EXERCISE BRIEF >> Look through the data below for the line with "assemble ⟨.init, none⟩", and transcribe it exactly together with each line after it up to and including the line with "of that command.". Give nothing else.

(Records from a dataset)
-- ==== Sys2Proof/Certificates/Slice0/Obligations.lean ====
section
/-! DEFINITION. The statements for the provers. The first part holds the terms they are written in; each obligation's
docstring names the rule of the spec it formalises. -/

namespace Sys2Proof.Stated

open Sys2Proof Sys2Proof.Machine

/-- Whose step is next. -/
def turnOf (s : State) : Agent :=
  match s.turns with
  | []     => defaultAgent s
  | a :: _ => a

/-- The next step is the host's write of `w` to CMD, offset 0x00C. -/
def presents (s : State) (w : Word) : Prop :=
  turnOf s = .host ∧ ∃ rest, s.host = .wr .w32 0x0C w :: rest

/-- The next step is the host's write of INIT to CMD, and the block is not busy. -/
def acceptsInit (s : State) : Prop := presents s 0x1 ∧ busy s = false

/-- The next step is the host's write of the command to CMD, and nothing but its phase can keep it from acceptance. -/
def mayAccept (s : State) (i : Instr) : Prop :=
  presents s (encode i) ∧ busy s = false ∧ (i = .init ∨ s.err = 0)

/-- `reject(code)` of R211. -/
def recordErr (code : BitVec 4) (s : State) : State := { s with err := if s.err = 0 then code else s.err }

/-- The table of R151: the phase an accepted command leaves, none where the command is out of phase. -/
def phaseAfter : Phase → Instr → Option Phase
  | _,          .init          => some .fresh
  | .fresh,     .absorb        => some .absorbing
  | .absorbing, .absorb        => some .absorbing
  | .ready,     .absorb        => none
  | .squeezed,  .absorb        => none
  | .fresh,     .absorbFinal _ => some .ready
  | .absorbing, .absorbFinal _ => some .ready
  | .ready,     .absorbFinal _ => none
  | .squeezed,  .absorbFinal _ => none
  | .fresh,     .squeeze       => none
  | .absorbing, .squeeze       => none
  | .ready,     .squeeze       => some .squeezed
  | .squeezed,  .squeeze       => none

/-- Byte b of the padded final block, as R154 writes it, in the low bits of a word. -/
def finalByte (din : Words 8) (len : BitVec 5) (b : Nat) : Word :=
  if b < len.toNat then (din.toList.getD (b >>> 2) 0 >>> (8 * (b % 4))) &&& 0xFF
  else if b = len.toNat then 0x06
  else 0x00

/-- `PackBE(B, j)` of R53 on the padded final block. -/
def finalWord (din : Words 8) (len : BitVec 5) (j : Nat) : Word :=
  (finalByte din len (4 * j) <<< 24) ||| (finalByte din len (4 * j + 1) <<< 16) |||
    (finalByte din len (4 * j + 2) <<< 8) ||| finalByte din len (4 * j + 3)

/-- `rotl(x, n)` of R9, for n in 0..31. -/
def rotlBits (x : Word) (n : Nat) : Word := if n = 0 then x else (x <<< n) ||| (x >>> (32 - n))

/-- The value of PHASE (R20). -/
def phaseBits : Phase → Word
  | .fresh     => 0
  | .absorbing => 1
  | .ready     => 2
  | .squeezed  => 3

/-- The STATUS word of R183. -/
def statusBits (s : State) : Word :=
  (s.round.setWidth 32 <<< 8) ||| (s.err.setWidth 32 <<< 4) |||
    (phaseBits s.phase <<< 2) ||| ((if s.rcReady then (1 : Word) else (0 : Word)) <<< (1 : Nat)) |||
    (if s.permActive = true ∨ s.rcReady = false then 1 else 0)

/-- The offset and the width of an admitted access (R180). -/
def admitted (width : Width) (off : Offset) : Prop :=
  width = .w32 ∧ off.toNat % 4 = 0 ∧ off.toNat < 0x58

/-- The offsets a write to which changes state (R192): CMD, DIN0..DIN7, RC_INDEX. -/
def writable (off : Offset) : Prop :=
  off.toNat = 0x0C ∨ (0x10 ≤ off.toNat ∧ off.toNat < 0x30) ∨ off.toNat = 0x50

/-- The word-wise XOR of two permutation states. -/
def xorWords (S T : Words 16) : Words 16 := Vector.ofFn fun i => S[i.val] ^^^ T[i.val]

end Sys2Proof.Stated

open Sys2Proof Sys2Proof.Machine Sys2Proof.Stated

/-! ### Encoding -/

/-- R80 to R87. A word decodes to a command exactly when it is that command's word: decoding an encoded command gives it
back, with LEN at every value, and no other word decodes to it. -/
def Obligations.DecodeInvertsEncode : Prop :=
  ∀ (w : Word) (i : Instr), decode w = .ok i ↔ w = encode i

/-- R83. The decoder accepts a word exactly when it matches exactly one row of the table; the rows never overlap; the
legal words are INIT, ABSORB and SQUEEZE once each and ABSORB_FINAL with each LEN, 35 in all. -/
def Obligations.LegalWordsAreTheTable : Prop :=
  (∀ w : Word, (∃ i, decode w = .ok i) ↔ ∃! r, r ∈ opcodeRows ∧ w &&& r.mask = r.matchBits) ∧
  (∀ (w : Word) (r q : OpcodeRow), r ∈ opcodeRows → q ∈ opcodeRows →
    w &&& r.mask = r.matchBits → w &&& q.mask = q.matchBits → r = q) ∧
  (∀ w : Word, (∃ i, decode w = .ok i) ↔
    w = 0x1 ∨ w = 0x2 ∨ w = 0x4 ∨ ∃ len : BitVec 5, w = 0x3 ||| (len.setWidth 32 <<< 4)) ∧
  (∃ l : List Word, l.Nodup ∧ l.length = 35 ∧ ∀ w, w ∈ l ↔ ∃ i, decode w = .ok i)

/-- R84, R85. The illegal words are those with OP 0x0 or 0x5..0xF, RES ≠ 0, or LEN ≠ 0 with OP ≠ 0x3; one has no effect
but on ERR, which takes ERR_BUSY or ERR_ILLEGAL_CMD if it held none. -/
def Obligations.IllegalWordOnlyRecordsError : Prop :=
  ∀ w : Word,
    ((∃ e, decode w = .error e) ↔
      (w.extractLsb' 0 4).toNat = 0 ∨ 5 ≤ (w.extractLsb' 0 4).toNat ∨ w.extractLsb' 9 23 ≠ 0 ∨
        (w.extractLsb' 4 5 ≠ 0 ∧ (w.extractLsb' 0 4).toNat ≠ 3)) ∧
    ((∃ e, decode w = .error e) → ∀ s : State,
      acceptCmd w s = .next { s with err := if s.err ≠ 0 then s.err else if busy s then 2 else 3 })

/-- 95_test_vectors.md W-1 to W-13: the words the spec writes out. A sanity statement. -/
def Obligations.SpecWordsDecode : Prop :=
  decode 0x00000001 = .ok .init ∧ decode 0x00000002 = .ok .absorb ∧
  decode 0x00000003 = .ok (.absorbFinal 0) ∧ decode 0x00000013 = .ok (.absorbFinal 1) ∧
  decode 0x00000103 = .ok (.absorbFinal 16) ∧ decode 0x000001F3 = .ok (.absorbFinal 31) ∧
  decode 0x00000004 = .ok .squeeze ∧
  (∀ w ∈ ([0x00000000, 0x00000203, 0x00000005, 0x0000000F, 0x00000011, 0x00000012, 0x00000014, 0x80000001,
    0xFFFFFFFF] : List Word), (decode w).isOk = false)

/-- R87. The words of the assembler's lines, and the lines it refuses. -/
def Obligations.AssemblerWordsAndRefusals : Prop :=
  assemble ⟨.init, none⟩ = some 0x1 ∧ assemble ⟨.absorb, none⟩ = some 0x2 ∧ assemble ⟨.squeeze, none⟩ = some 0x4 ∧
  (∀ n : Nat, n ≤ 31 → assemble ⟨.absorbFinal, some n⟩ = some (0x3 ||| (BitVec.ofNat 32 n <<< 4))) ∧
  (∀ n : Nat, 31 < n → assemble ⟨.absorbFinal, some n⟩ = none) ∧
  assemble ⟨.absorbFinal, none⟩ = none ∧
  (∀ (m : Mnemonic) (n : Nat), m ≠ .absorbFinal → assemble ⟨m, some n⟩ = none)

/-! ### Steps -/

/-- R58, R185, R187, R191. A step in which the host writes is that register write, on the state with the access delivered
and the turn taken; a 32-bit write to CMD runs `AcceptCmd` on its word, and, when the word decodes to a command, is `exec`
of that command. The turn is the host's when `turns` says so, or when `turns` is empty and no engine step is enabled (the
model's default order, log entry 3). -/
def Obligations.StepRunsPresentedCommand : Prop :=
  ∀ (s : State) (width : Width) (off : Offset) (v : Word) (rest : List HostLine) (ts : List Agent),
    s.host = .wr width off v :: rest →
    (s.turns = .host :: ts ∨ (s.turns = [] ∧ ts = [] ∧ busy s = false)) →
    step s = regWrite width off v { s with host := rest, turns := ts } ∧
    (width = .w32 → off = 0x0C →
      step s = acceptCmd v { s with host := rest, turns := ts } ∧
      ∀ i, decode v = .ok i → step s = exec i { s with host := rest, turns := ts })

/-- The model's `withFetchWord` (log entry 10): the next step is `exec` of the encoded command on the state past its boot;
on a state whose table is ready, on that very state. -/
def Obligations.FetchWordRunsTheCommand : Prop :=
  ∀ (s : State) (i : Instr),
    step (s.withFetchWord 32 (encode i).toNat) = exec i (if s.rcReady then s else { s with rc := rcTable, rcReady := true })

/-- R88. A RD line delivers the word read to the host and changes nothing else; a POLL line whose word does not yet answer
it stays, and one whose word does is done. -/
def Obligations.HostReadSteps : Prop :=
  ∀ (s : State) (ts : List Agent) (rest : List HostLine) (off : Offset) (v : Word),
    s.turns = .host :: ts → regRead .w32 off s = some v →
    (s.host = .rd .w32 off :: rest → step s = .next { s with turns := ts, host := rest, reads := v :: s.reads }) ∧
    (∀ mask value, s.host = .poll off mask value :: rest →
      step s = .next (if v &&& mask = value then { s with turns := ts, host := rest } else { s with turns := ts }))

/-! ### Acceptance of commands -/

/-- R150. `AcceptCmd(w)`, test by test. -/
def Obligations.AcceptCmdTestsInOrder : Prop :=
  ∀ (w : Word) (s : State),
    acceptCmd w s = .next (
      if s.permActive = true ∨ s.rcReady = false then recordErr 2 s
      else if legalWord w = false then recordErr 3 s
      else if w.extractLsb' 0 4 = 0x1 then doInit s
      else if s.err ≠ 0 then s
      else if w.extractLsb' 0 4 = 0x2 then
        if s.phase = .fresh ∨ s.phase = .absorbing then doAbsorb s else recordErr 1 s
      else if w.extractLsb' 0 4 = 0x3 then
        if s.phase = .fresh ∨ s.phase = .absorbing then doAbsorbFinal (w.extractLsb' 4 5) s else recordErr 1 s
      else if s.phase = .ready then doSqueeze s else recordErr 1 s)

/-- R152. INIT is accepted in every phase and while locked: S, DOUT and ERR are zeroed, PHASE is FRESH, nothing else
changes; it is rejected only while BUSY = 1. -/
def Obligations.InitResult : Prop :=
  ∀ s : State,
    (busy s = false → exec .init s = .next { s with
      S := Vector.replicate 16 0, phase := .fresh, err := 0, dout := Vector.replicate 8 0 }) ∧
    (busy s = true → exec .init s = .next (recordErr 2 s))

/-- R153, R53. An accepted ABSORB XORs `bswap32(DINj)` into word j of the rate, leaves the capacity, sets PHASE to
ABSORBING and starts the permutation; nothing else changes. -/
def Obligations.AbsorbResult : Prop :=
  ∀ s : State, busy s = false → s.err = 0 → (s.phase = .fresh ∨ s.phase = .absorbing) →
    exec .absorb s = .next { s with
      S := Vector.ofFn fun i : Fin 16 => if h : i.val < 8 then s.S[i.val] ^^^ bswap32 s.din[i.val] else s.S[i.val]
      phase := .absorbing, permActive := true, round := 0 }

/-- R154, R53. An accepted ABSORB_FINAL XORs the padded final block into the rate, big-endian, leaves the capacity, sets
PHASE to READY and starts the permutation; nothing else changes. -/
def Obligations.AbsorbFinalResult : Prop :=
  ∀ (len : BitVec 5) (s : State), busy s = false → s.err = 0 → (s.phase = .fresh ∨ s.phase = .absorbing) →
    exec (.absorbFinal len) s = .next { s with
      S := Vector.ofFn fun i : Fin 16 => if i.val < 8 then s.S[i.val] ^^^ finalWord s.din len i.val else s.S[i.val]
      phase := .ready, permActive := true, round := 0 }

/-- R154. DIN bytes LEN..31 are ignored, whatever they hold: an ABSORB_FINAL has the same effect on two DINs that agree
on bytes 0..LEN-1. -/
def Obligations.AbsorbFinalIgnoresBytesPastLen : Prop :=
  ∀ (len : BitVec 5) (s : State) (din : Words 8),
    (∀ b : Fin 32, b.val < len.toNat → dinByte din b = dinByte s.din b) →
    outcomeRel (fun t u => u = { t with din := din }) (exec (.absorbFinal len) s)
      (exec (.absorbFinal len) { s with din := din })

/-- R155, R54. An accepted SQUEEZE copies word j of the rate to DOUTj, so that digest byte 4j+k is `S[j][8k+7:8k]`, and
sets PHASE to SQUEEZED; nothing else changes, and no permutation starts. -/
def Obligations.SqueezeResult : Prop :=
  ∀ s : State, busy s = false → s.err = 0 → s.phase = .ready →
    ∃ t, exec .squeeze s = .next t ∧ t = { s with dout := t.dout, phase := .squeezed } ∧
      (∀ j : Fin 8, t.dout[j.val] = s.S[j.val]) ∧
      ∀ (j : Fin 8) (k : Fin 4), (digestOfDout t.dout)[4 * j.val + k.val] = s.S[j.val].extractLsb' (8 * k.val) 8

OUTPUT FOR THIS EXERCISE >>
  assemble ⟨.init, none⟩ = some 0x1 ∧ assemble ⟨.absorb, none⟩ = some 0x2 ∧ assemble ⟨.squeeze, none⟩ = some 0x4 ∧
  (∀ n : Nat, n ≤ 31 → assemble ⟨.absorbFinal, some n⟩ = some (0x3 ||| (BitVec.ofNat 32 n <<< 4))) ∧
  (∀ n : Nat, 31 < n → assemble ⟨.absorbFinal, some n⟩ = none) ∧
  assemble ⟨.absorbFinal, none⟩ = none ∧
  (∀ (m : Mnemonic) (n : Nat), m ≠ .absorbFinal → assemble ⟨m, some n⟩ = none)

/-! ### Steps -/

/-- R58, R185, R187, R191. A step in which the host writes is that register write, on the state with the access delivered
and the turn taken; a 32-bit write to CMD runs `AcceptCmd` on its word, and, when the word decodes to a command, is `exec`
of that command. The turn is the host's when `turns` says so, or when `turns` is empty and no engine step is enabled (the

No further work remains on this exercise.